- Susquehannah Turnpike
- U.S. National Register of Historic Places
- Location: Beginning at Catskill, follows the Mohican Trail (NY 145) and CR 20 and 22 NW to the Schoharie County line, Catskill, New York
- Coordinates: 42°18′35″N 74°0′58″W﻿ / ﻿42.30972°N 74.01611°W
- Area: 200 acres (81 ha)
- Built: 1800
- Architect: Susquehannah Turnpike Co.
- NRHP reference No.: 74001241
- Added to NRHP: January 2, 1974

= Susquehannah Turnpike =

The Susquehannah Turnpike is a historic 25 mile turnpike beginning at Catskill on the Hudson River and stretching through the town of Durham in Greene County, New York. East of the Hudson River, the road was taken over by the Ancram Turnpike Company in 1804. The route was extended west by the Susquehannah and Bath Turnpike Company, and further branches reached to Buffalo and Erie, Pennsylvania; the whole route became known as the Catskill Turnpike. Part of the Susquehannah Turnpike follows the Mohican Trail and it features a number of stone arch bridges. Nine of the 25 original milestones remain.

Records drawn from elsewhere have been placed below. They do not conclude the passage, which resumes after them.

-- ==== Sys2Proof/Machine/Assembler.lean ====
section
/-! DEFINITION. ZAsm, the assembly language (spec 30_encoding R95 to R109; in scope by 00_scope R4): the text of a file
read into items, the items laid out at consecutive word addresses from 0 and emitted as the words of a user ROM image.
What the source leaves open (R109) is log entry 13; nothing here affects the machine. -/

namespace Sys2Proof.Asm

/-- An operand (R100, R103, R104). -/
inductive Operand where
  | number (n : Nat)
  | tag (name : List Char)
  /-- `@cmp`: 0x8 -/
  | cmp
  /-- `@ret`: 0x9 -/
  | ret
  /-- `@skipAddr`: current_address + 2 -/
  | skipAddr
  deriving DecidableEq, Repr

/-- An item of a file (R95): comment, tag definition, or instruction with its `sync.` mark, selector and operands. -/
inductive Item where
  | comment (text : List Char)
  | tagDef (name : List Char)
  | instr (sync : Bool) (sel : Byte) (first second : Operand)
  deriving DecidableEq, Repr

/-- Why a file is not assembled. Every case is one the source does not define (R109). -/
inductive AsmError where
  /-- text after the last `;` (R95) -/
  | unterminated
  /-- not of the form of R98 -/
  | badForm
  /-- no row of the opcode map has this name (R98, R107) -/
  | unknownMnemonic (name : List Char)
  /-- operands left out of another instruction than `nop` (R109 b) -/
  | omittedOperands
  /-- neither a decimal nor a `0x` hexadecimal number, nor a tag name, nor one of the three `@` names -/
  | badOperand (text : List Char)
  /-- `sync.` on an instruction that is not a load or store (R101, R109 d) -/
  | syncNotRam
  /-- a tag that no item defines (R109 h) -/
  | undefinedTag (name : List Char)
  /-- a tag defined twice (R109 h) -/
  | repeatedTag
  /-- an operand that does not fit 12 bits (R109 g) -/
  | outOfRange (n : Nat)
  /-- more words than the user ROM has -/
  | tooLong
  deriving DecidableEq, Repr

/-! ## The mnemonics: the "Asm name" column of the opcode map (R87, R98, R99) -/

def basicMoves : List (List Char × Byte) :=
  [(['n', 'o', 'p'], 0x00), (['s', 'e', 't', 'i'], 0x01), (['s', 'e', 't'], 0x11),
   (['a', 'd', 'd', 'i'], 0x02), (['a', 'd', 'd'], 0x12), (['m', 'u', 'l', 'i'], 0x03),
   (['m', 'u', 'l'], 0x13), (['s', 'u', 'b', 'i'], 0x04), (['s', 'u', 'b'], 0x14)]

def basicShiftsAndLogic : List (List Char × Byte) :=
  [(['s', 'l', 'i'], 0x05), (['s', 'l'], 0x15), (['s', 'r', 'i'], 0x06), (['s', 'r'], 0x16),
   (['a', 'n', 'd', 'i'], 0x07), (['a', 'n', 'd'], 0x17), (['o', 'r', 'i'], 0x08), (['o', 'r'], 0x18),
   (['n', 'o', 't'], 0x09)]

def basicControl : List (List Char × Byte) :=
  [(['m', 's', 'w', 't', 'i'], 0x0A), (['m', 's', 'w', 't'], 0x1A), (['j', 'm', 'p', 'i'], 0x0C),
   (['j', 'm', 'p'], 0x1C), (['z', 'j', 'm', 'p', 'i'], 0x0D), (['z', 'j', 'm', 'p'], 0x1D),
   (['l', 'j', 'm', 'p', 'i'], 0x0E), (['l', 'j', 'm', 'p'], 0x1E), (['g', 'j', 'm', 'p', 'i'], 0x0F),
   (['g', 'j', 'm', 'p'], 0x1F)]

def extended : List (List Char × Byte) :=
  [(['l', 'o', 'a', 'd', 'i'], 0x20), (['l', 'o', 'a', 'd'], 0x30), (['s', 't', 'o', 'r', 'e', 'i'], 0x21),
   (['s', 't', 'o', 'r', 'e'], 0x31)]

def mnemonics : List (List Char × Byte) := basicMoves ++ basicShiftsAndLogic ++ basicControl ++ extended

/-- The selector of a mnemonic (R99: the mnemonic fixes it). -/
def selectorOf (name : List Char) : Option Byte := mnemonics.lookup name

/-- The four load and store selectors, the only ones `sync.` is defined for (R101). -/
def isRamSel (sel : Byte) : Bool := decide (sel ∈ [0x20#8, 0x30#8, 0x21#8, 0x31#8])

/-! ## Layout and emission -/

/-- How many addresses an item takes (R96, R97, R101, R105). -/
def Item.size : Item → Nat
  | .comment _ => 0
  | .tagDef _ => 0
  | .instr sync _ _ _ => if sync then 3 else 1

def sizeOf (items : List Item) : Nat := (items.map Item.size).sum

/-- Each tag with the address of the next instruction after it (R97), counting from `addr`. DESIGN CHOICE: a tag that
no instruction follows, of which R97 is silent, has the address one past the last word; if that is 4096, an operand that
names it is `outOfRange`. Log entry 16. -/
def tagsFrom : Nat → List Item → List (List Char × Nat)
  | _, [] => []
  | addr, .tagDef name :: items => (name, addr) :: tagsFrom addr items
  | addr, item :: items => tagsFrom (addr + item.size) items

/-- A number as a 12-bit field (R100). -/
def fieldOf (n : Nat) : Except AsmError Word12 :=
  if n < 4096 then .ok (BitVec.ofNat 12 n) else .error (.outOfRange n)

/-- The field an operand of the instruction at `addr` assembles to (R100, R103, R104). -/
def Operand.field (tags : List (List Char × Nat)) (addr : Nat) : Operand → Except AsmError Word12
  | .number n => fieldOf n
  | .tag name =>
    match tags.lookup name with
    | some a => fieldOf a
    | none => .error (.undefinedTag name)
  | .cmp => .ok 0x008
  | .ret => .ok 0x009
  | .skipAddr => .ok (BitVec.ofNat 12 (addr + 2))

/-- The words of one item at `addr`: an instruction's word, and after a `sync.` one two `nop` words (R101, R106).
DESIGN CHOICE: an operand written in a position the instruction does not use (`jmpi:[1,5];`) is emitted as its field, as
R98 reads; R92 takes the assembler to emit zero there, and the machine ignores the field either way. Log entry 15. -/
def Item.words (tags : List (List Char × Nat)) (addr : Nat) : Item → Except AsmError (List Word32)
  | .comment _ => .ok []
  | .tagDef _ => .ok []
  | .instr sync sel first second =>
    if sync && !isRamSel sel then .error .syncNotRam
    else
      match first.field tags addr, second.field tags addr with
      | .ok f, .ok s =>
        .ok (packSel sel f s :: if sync then [encodeWord .nop, encodeWord .nop] else [])
      | .error e, _ => .error e
      | .ok _, .error e => .error e

/-- The words of items laid out from `addr` on (R105). -/
def emitFrom (tags : List (List Char × Nat)) : Nat → List Item → Except AsmError (List Word32)
  | _, [] => .ok []
  | addr, item :: items =>
    match item.words tags addr, emitFrom tags (addr + item.size) items with
    | .ok ws, .ok rest => .ok (ws ++ rest)
    | .error e, _ => .error e
    | .ok _, .error e => .error e

/-- No tag is defined twice. -/
def distinctTags : List (List Char × Nat) → Bool
  | [] => true
  | (name, _) :: tags => (tags.lookup name).isNone && distinctTags tags

/-- The image of a file's items: word `a` of the list is for user ROM address `a` (R105, R108). -/
def assemble (items : List Item) : Except AsmError (List Word32) :=
  if 4096 < sizeOf items then .error .tooLong
  else if !distinctTags (tagsFrom 0 items) then .error .repeatedTag
  else emitFrom (tagsFrom 0 items) 0 items

/-! ## Reading the text (R95 to R100) -/

/-- The text up to the first `c`, and the text after it. -/
def cutAt (c : Char) : List Char → Option (List Char × List Char)
  | [] => none
  | x :: xs =>
    if x = c then some ([], xs)
    else
      match cutAt c xs with
      | some (before, after) => some (x :: before, after)
      | none => none

/-- The pieces that end on `;`, and what is left after the last one (R95). -/
def pieces : List Char → List (List Char) × List Char
  | [] => ([], [])
  | x :: xs =>
    match pieces xs with
    | (ps, rest) =>
      if x = ';' then ([] :: ps, rest)
      else
        match ps with
        | [] => ([], x :: rest)
        | p :: more => ((x :: p) :: more, rest)

/-- White space at both ends left out (R109 f; where, log entry 13). -/
def trim (t : List Char) : List Char :=
  ((t.dropWhile Char.isWhitespace).reverse.dropWhile Char.isWhitespace).reverse

/-- A digit's value in base 16, or in base 10 for the ten decimal digits. -/
def digitValue (c : Char) : Option Nat :=
  ['0', '1', '2', '3', '4', '5', '6', '7', '8', '9', 'a', 'b', 'c', 'd', 'e', 'f'].idxOf? c.toLower

/-- The digits of a number in a base, the most significant first. -/
def digits (base : Nat) : Nat → List Char → Option Nat
  | acc, [] => some acc
  | acc, c :: cs =>
    match digitValue c with
    | some d => if d < base then digits base (acc * base + d) cs else none
    | none => none

/-- A decimal number, or a hexadecimal one after `0x` (R100, R109 a). -/
def parseNumber : List Char → Option Nat
  | [] => none
  | '0' :: 'x' :: c :: cs => digits 16 0 (c :: cs)
  | c :: cs => digits 10 0 (c :: cs)

/-- One operand (R100), white space at its ends left out already; inside it (after `@`, within a number) none may stand
(R109 f, log entry 13). -/
def parseOperand (text : List Char) : Except AsmError Operand :=
  match text with
  | [] => .error (.badOperand [])
  | '@' :: name =>
    if name = ['c', 'm', 'p'] then .ok .cmp
    else if name = ['r', 'e', 't'] then .ok .ret
    else if name = ['s', 'k', 'i', 'p', 'A', 'd', 'd', 'r'] then .ok .skipAddr
    else .error (.badOperand text)
  | c :: _ =>
    if c.isDigit then
      match parseNumber text with
      | some n => .ok (.number n)
      | none => .error (.badOperand text)
    else .ok (.tag text)

/-- The text between the square brackets: two operands, or nothing at all, which only `nop` may have. -/
def parseOperands (sel : Byte) (inside : List Char) : Except AsmError (Operand × Operand) :=
  if trim inside = [] then
    if sel = 0x00#8 then .ok (.number 0, .number 0) else .error .omittedOperands
  else
    match cutAt ',' inside with
    | none => .error .omittedOperands
    | some (f, s) =>
      match parseOperand (trim f), parseOperand (trim s) with
      | .ok first, .ok second => .ok (first, second)
      | .error e, _ => .error e
      | .ok _, .error e => .error e

/-- The mark and the name before the colon (R98): `sync.` or nothing, then a mnemonic. -/
def parseName : List Char → Except AsmError (Bool × Byte)
  | 's' :: 'y' :: 'n' :: 'c' :: '.' :: name =>
    match selectorOf name with
    | some sel => .ok (true, sel)
    | none => .error (.unknownMnemonic name)
  | name =>
    match selectorOf name with
    | some sel => .ok (false, sel)
    | none => .error (.unknownMnemonic name)

/-- An instruction: name, colon, operands in square brackets (R98). DESIGN CHOICE on R109 (f), log entry 13: white space
before and after the colon is left out, and none is left out inside a name (after `sync.`). -/
def parseInstr (text : List Char) : Except AsmError Item :=
  match cutAt ':' text with
  | none => .error .badForm
  | some (name, rest) =>
    match parseName (trim name), trim rest with
    | .error e, _ => .error e
    | .ok (sync, sel), '[' :: more =>
      match cutAt ']' more with
      | some (inside, []) =>
        match parseOperands sel inside with
        | .ok (first, second) => .ok (.instr sync sel first second)
        | .error e => .error e
      | _ => .error .badForm
    | .ok _, _ => .error .badForm

/-- One piece (R95 to R98): a comment starts with `#`, a tag definition with `.`. DESIGN CHOICE on R109 (f), log entry
13: white space between the dot and a tag's name is part of the name, which no operand can then refer to. -/
def parseItem (text : List Char) : Except AsmError Item :=
  match trim text with
  | '#' :: comment => .ok (.comment comment)
  | '.' :: name => if name = [] then .error .badForm else .ok (.tagDef name)
  | t => parseInstr t

def parseItems : List (List Char) → Except AsmError (List Item)
  | [] => .ok []
  | p :: ps =>
    match parseItem p, parseItems ps with
    | .ok item, .ok items => .ok (item :: items)
    | .error e, _ => .error e
    | .ok _, .error e => .error e

/-- A whole file's text (R95). -/
def parseFile (text : List Char) : Except AsmError (List Item) :=
  if trim (pieces text).2 = [] then parseItems (pieces text).1 else .error .unterminated

/-- From text to image (R108, without the Intel Hex layout, which is open: R68). -/
def assembleText (text : List Char) : Except AsmError (List Word32) :=
  match parseFile text with
  | .ok items => assemble items
  | .error e => .error e

end Sys2Proof.Asm
end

It was listed on the National Register of Historic Places in 1974.

== History ==
An early effort to build a road to the settlements along the Susquehanna River was begun in 1790 by the state government, funded by lotteries. This effort fell through, and a private company, the Susquehanna Turnpike Company, was chartered in 1800 to build the road "from the town of Salisbury in the state of Connecticut to Wattle's Ferry, on the Susquehannah River." The construction was toilsome and long; notably, several bridges were washed out in 1804. Despite the troubles, the turnpike was opened in 1806. Before it had opened, the portion east of the Hudson River was spun off as the Ancram Turnpike in 1804.

Immediately upon the turnpike's opening, shunpikes began to pop up to avoid the tollbooths. One notable shunpike was in Meredith, now part of Davenport, on a road now called Miller Hill Road. It was eliminated by an act relocating the local toll booth nearer to the Kortright Creek, making it impossible to avoid the tollbooth; “Shunpikers, if caught, had to pay three times the toll”. To alleviate the loss of revenue from shunpikers, toll booths began to be set up at twice the interval as before, charging half the old toll at each booth.

To extend this road beyond the Susquehanna River, the Susquehanna and Bath Turnpike Company was chartered in 1804 to run "from the Susquehanna river in the town of Jerico [now known as Bainbridge], in Chenango County, to the town of Bath, in the County of Steuben". The company experienced similar, if not worse conditions in building the road, not even having an Iroquois trail to guide them.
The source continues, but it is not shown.